-- ==== Sys2Proof/Machine/Operands.lean ====
section
/-! DEFINITION. The operand forms of the two bulk updates: the bounds check and the region of UPDATE, the region of UPDATE_RAW,
and region admission (43_accumulator.md R160, R165; 20_memory.md R55). The reads each strategy issues for a region
(20_memory.md R56) stand here too. -/

namespace Sys2Proof.Machine

/-- UPDATE's bounds check: `OFF + CNT` exceeds `LEN`, on naturals that do not wrap (43_accumulator.md R160, 00_scope.md R11). -/
def outOfBounds (len off cnt : Nat) : Bool := decide (len < off + cnt)

/-- Whether the bytes at `p, ..., p+n-1` are all readable. -/
def allReadable (m : List Host.Cell) (p n : Nat) : Bool := (readBytes m p n).isSome

/-- `Admitted(p, n)` (20_memory.md R55). -/
def admitted (s : State) (p n : Nat) : Bool :=
  n == 0 || (decide (p + n ≤ 2 ^ s.cfg.addrW.bits) && allReadable s.mem p n)

/-- The bytes of a region, in ascending address order, or nothing when the region is not admitted. An empty region reads no
byte and its address is not examined (20_memory.md R55, R56). -/
def regionBytes (s : State) (p n : Nat) : Option (List Byte) :=
  if admitted s p n then readBytes s.mem p n else none

/-- Where UPDATE's region starts: `BASE + OFF`, without wrap-around (30_encoding.md R73). -/
def updateStart (base off : Nat) : Nat := base + off

/-! ### The reads of a region (20_memory.md R56) -/

/-- The width of one read: 1, 4 or 8 bytes. -/
inductive ReadWidth where
  | byte
  | word32
  | word64
  deriving DecidableEq, Repr

/-- The number of bytes a read covers. -/
def readSize : ReadWidth → Nat
  | .byte => 1
  | .word32 => 4
  | .word64 => 8

/-- One read: its address and its width. -/
structure Access where
  addr : Nat
  width : ReadWidth
  deriving DecidableEq, Repr

/-- `k` reads of one width from `p` on, one after the other. -/
def readRun (w : ReadWidth) : Nat → Nat → List Access
  | _, 0 => []
  | p, k + 1 => { addr := p, width := w } :: readRun w (p + readSize w) k

/-- The reads a strategy issues for `n` bytes at `p`, in order (20_memory.md R56). They cannot be observed (log entry 15). -/
def accessPlan : Strategy → Nat → Nat → List Access
  | .softwareTable, p, n => readRun .byte p n
  | .hardwareNarrow, p, n => readRun .word32 p (n / 4) ++ readRun .byte (p + 4 * (n / 4)) (n % 4)
  | .hardwareWide, p, n => readRun .word64 p (n / 8) ++ readRun .byte (p + 8 * (n / 8)) (n % 8)

/-- Issue one read and fold what it reads: a byte by the strategy's byte step, a word by its word fold (40_reduction.md R103-R106). -/
def foldAccess (table : RegFile Word) (st : Strategy) (m : List Host.Cell) (r : Word) (x : Access) : Option Word :=
  match x.width with
  | .byte => (memRead m x.addr 1).map (byteStep table st r)
  | .word32 => (memRead m x.addr 4).map (hwW32 r)
  | .word64 => (memRead m x.addr 8).map (hwW64 r)

/-- Issue reads one after the other and fold each as it comes. -/
def foldAccesses (table : RegFile Word) (st : Strategy) (m : List Host.Cell) : Word → List Access → Option Word
  | r, [] => some r
  | r, x :: rest =>
    match foldAccess table st m r x with
    | none => none
    | some v => foldAccesses table st m v rest

end Sys2Proof.Machine
end

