-- ==== Sys2Proof/Machine/Assembler.lean ====
section
/-! DEFINITION. The assembler syntax (30_encoding.md R82) and the pseudo-instructions (R83): from the text of a program to the
commands a host presents. -/

namespace Sys2Proof.Machine

/-- A blank between the parts of a line. -/
def isBlank (c : Char) : Bool := c == ' ' || c == '\t' || c == '\r'

/-- `;` starts a comment (R82). -/
def stripComment (line : List Char) : List Char := line.takeWhile (fun c => c != ';')

/-- A text without the blanks around it. -/
def trimBlanks (t : List Char) : List Char := ((t.dropWhile isBlank).reverse.dropWhile isBlank).reverse

/-- Cut a text at every `sep`. -/
def cutAt (sep : Char) : List Char → List (List Char)
  | [] => [[]]
  | c :: rest =>
    if c = sep then [] :: cutAt sep rest
    else
      match cutAt sep rest with
      | [] => [[c]]
      | part :: more => (c :: part) :: more

/-- The value of a digit in a base up to 16. -/
def digitValue (base : Nat) (c : Char) : Option Nat :=
  let n := c.toNat
  let v :=
    if 48 ≤ n ∧ n ≤ 57 then n - 48 else if 97 ≤ n ∧ n ≤ 102 then n - 87 else if 65 ≤ n ∧ n ≤ 70 then n - 55 else base
  if v < base then some v else none

/-- Digits in a base, most significant first, after the value read so far. -/
def digitsValue (base : Nat) : Nat → List Char → Option Nat
  | acc, [] => some acc
  | acc, c :: rest =>
    match digitValue base c with
    | none => none
    | some v => digitsValue base (acc * base + v) rest

/-- A number, decimal or `0x` hexadecimal (R82). -/
def parseNumber (t : List Char) : Option Nat :=
  match t with
  | [] => none
  | ['0', 'x'] => none
  | '0' :: 'x' :: hex => digitsValue 16 0 hex
  | digits => digitsValue 10 0 digits

/-- A number that fits 8 bits. -/
def parseByte (t : List Char) : Option (BitVec 8) :=
  match parseNumber t with
  | none => none
  | some n => if n < 256 then some (BitVec.ofNat 8 n) else none

/-- A slot `a<n>`, n in 0..255 (R82). -/
def parseSlot (t : List Char) : Option SlotIx :=
  match t with
  | 'a' :: digits => parseByte digits
  | _ => none

/-- The name of a mode (R82). -/
def parseMode (t : List Char) : Option Mode :=
  if t = "undetected".toList then some .undetected
  else if t = "software".toList then some .softwareTable
  else if t = "narrow".toList then some .hardwareNarrow
  else if t = "wide".toList then some .hardwareWide
  else none

/-- The operands after the mnemonic, cut at the commas. -/
def parseOperands (t : List Char) : List (List Char) :=
  if trimBlanks t = [] then [] else (cutAt ',' t).map trimBlanks

/-- A line's mnemonic and operands as a command (R82, R83); nothing when it is neither. -/
def parseCommand (name : List Char) (ops : List (List Char)) : Option Instr :=
  if name = "acc.new".toList then
    match ops with
    | [a] => (parseSlot a).map .accNew
    | _ => none
  else if name = "mode.set".toList then
    match ops with
    | [m] => (parseMode m).map .setMode
    | _ => none
  else if name = "table.build".toList then
    match ops with
    | [] => some .buildTable
    | _ => none
  else if name = "crc.update".toList then
    match ops with
    | [a, base, len, off, cnt] => do
      return .update (← parseSlot a) (← parseNumber base) (← parseNumber len) (← parseNumber off) (← parseNumber cnt)
    | _ => none
  else if name = "crc.byte".toList then
    match ops with
    | [a, b] => do return .updateOne (← parseSlot a) (← parseByte b)
    | _ => none
  else if name = "crc.raw".toList then
    match ops with
    | [a, ptr, cnt] => do return .updateRaw (← parseSlot a) (← parseNumber ptr) (← parseNumber cnt)
    | _ => none
  else if name = "crc.final".toList then
    match ops with
    | [a] => (parseSlot a).map .finalize
    | _ => none
  else if name = "mode.get".toList then
    match ops with
    | [] => some .getMode
    | _ => none
  else if name = "table.read".toList then
    match ops with
    | [i] => (parseByte i).map .tableRead
    | _ => none
  else if name = "crc.all".toList then
    match ops with
    | [a, base, len] => do return pseudoCrcAll (← parseSlot a) (← parseNumber base) (← parseNumber len)
    | _ => none
  else if name = "mode.redetect".toList then
    match ops with
    | [] => some pseudoRedetect
    | _ => none
  else none

/-- What one line holds: nothing, a command, or no line of the syntax. -/
inductive AsmLine where
  | empty
  | command (i : Instr)
  | error
  deriving DecidableEq, Repr

/-- One line (R82). -/
def parseLine (line : List Char) : AsmLine :=
  let t := trimBlanks (stripComment line)
  if t = [] then .empty
  else
    let name := t.takeWhile (fun c => !isBlank c)
    match parseCommand name (parseOperands (t.drop name.length)) with
    | none => .error
    | some i => .command i

/-- The commands of a list of lines, one command a line, on a host of a given `ADDR_W` (R70, R82). -/
def assembleLines (w : AddrWidth) : List (List Char) → Option (List Command)
  | [] => some []
  | line :: rest =>
    match parseLine line with
    | .empty => assembleLines w rest
    | .error => none
    | .command i => if i.wf w then (assembleLines w rest).map (fun cs => encode i :: cs) else none

/-- The commands of a program's text (R82). -/
def assemble (w : AddrWidth) (text : String) : Option (List Command) := assembleLines w (cutAt '\n' text.toList)

end Sys2Proof.Machine
end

##############################

● **Instructions to follow**: Take the entries above and return only the lines from the one with "4).map (hwW32 r)" to the one with "digitsValue 16 0 hex", both included, unchanged.

● **Result**:
  | .word32 => (memRead m x.addr 4).map (hwW32 r)
  | .word64 => (memRead m x.addr 8).map (hwW64 r)

/-- Issue reads one after the other and fold each as it comes. -/
def foldAccesses (table : RegFile Word) (st : Strategy) (m : List Host.Cell) : Word → List Access → Option Word
  | r, [] => some r
  | r, x :: rest =>
    match foldAccess table st m r x with
    | none => none
    | some v => foldAccesses table st m v rest

end Sys2Proof.Machine
end

-- ==== Sys2Proof/Machine/Assembler.lean ====
section
/-! DEFINITION. The assembler syntax (30_encoding.md R82) and the pseudo-instructions (R83): from the text of a program to the
commands a host presents. -/

namespace Sys2Proof.Machine

/-- A blank between the parts of a line. -/
def isBlank (c : Char) : Bool := c == ' ' || c == '\t' || c == '\r'

/-- `;` starts a comment (R82). -/
def stripComment (line : List Char) : List Char := line.takeWhile (fun c => c != ';')

/-- A text without the blanks around it. -/
def trimBlanks (t : List Char) : List Char := ((t.dropWhile isBlank).reverse.dropWhile isBlank).reverse

/-- Cut a text at every `sep`. -/
def cutAt (sep : Char) : List Char → List (List Char)
  | [] => [[]]
  | c :: rest =>
    if c = sep then [] :: cutAt sep rest
    else
      match cutAt sep rest with
      | [] => [[c]]
      | part :: more => (c :: part) :: more

/-- The value of a digit in a base up to 16. -/
def digitValue (base : Nat) (c : Char) : Option Nat :=
  let n := c.toNat
  let v :=
    if 48 ≤ n ∧ n ≤ 57 then n - 48 else if 97 ≤ n ∧ n ≤ 102 then n - 87 else if 65 ≤ n ∧ n ≤ 70 then n - 55 else base
  if v < base then some v else none

/-- Digits in a base, most significant first, after the value read so far. -/
def digitsValue (base : Nat) : Nat → List Char → Option Nat
  | acc, [] => some acc
  | acc, c :: rest =>
    match digitValue base c with
    | none => none
    | some v => digitsValue base (acc * base + v) rest

/-- A number, decimal or `0x` hexadecimal (R82). -/
def parseNumber (t : List Char) : Option Nat :=
  match t with
  | [] => none
  | ['0', 'x'] => none
  | '0' :: 'x' :: hex => digitsValue 16 0 hex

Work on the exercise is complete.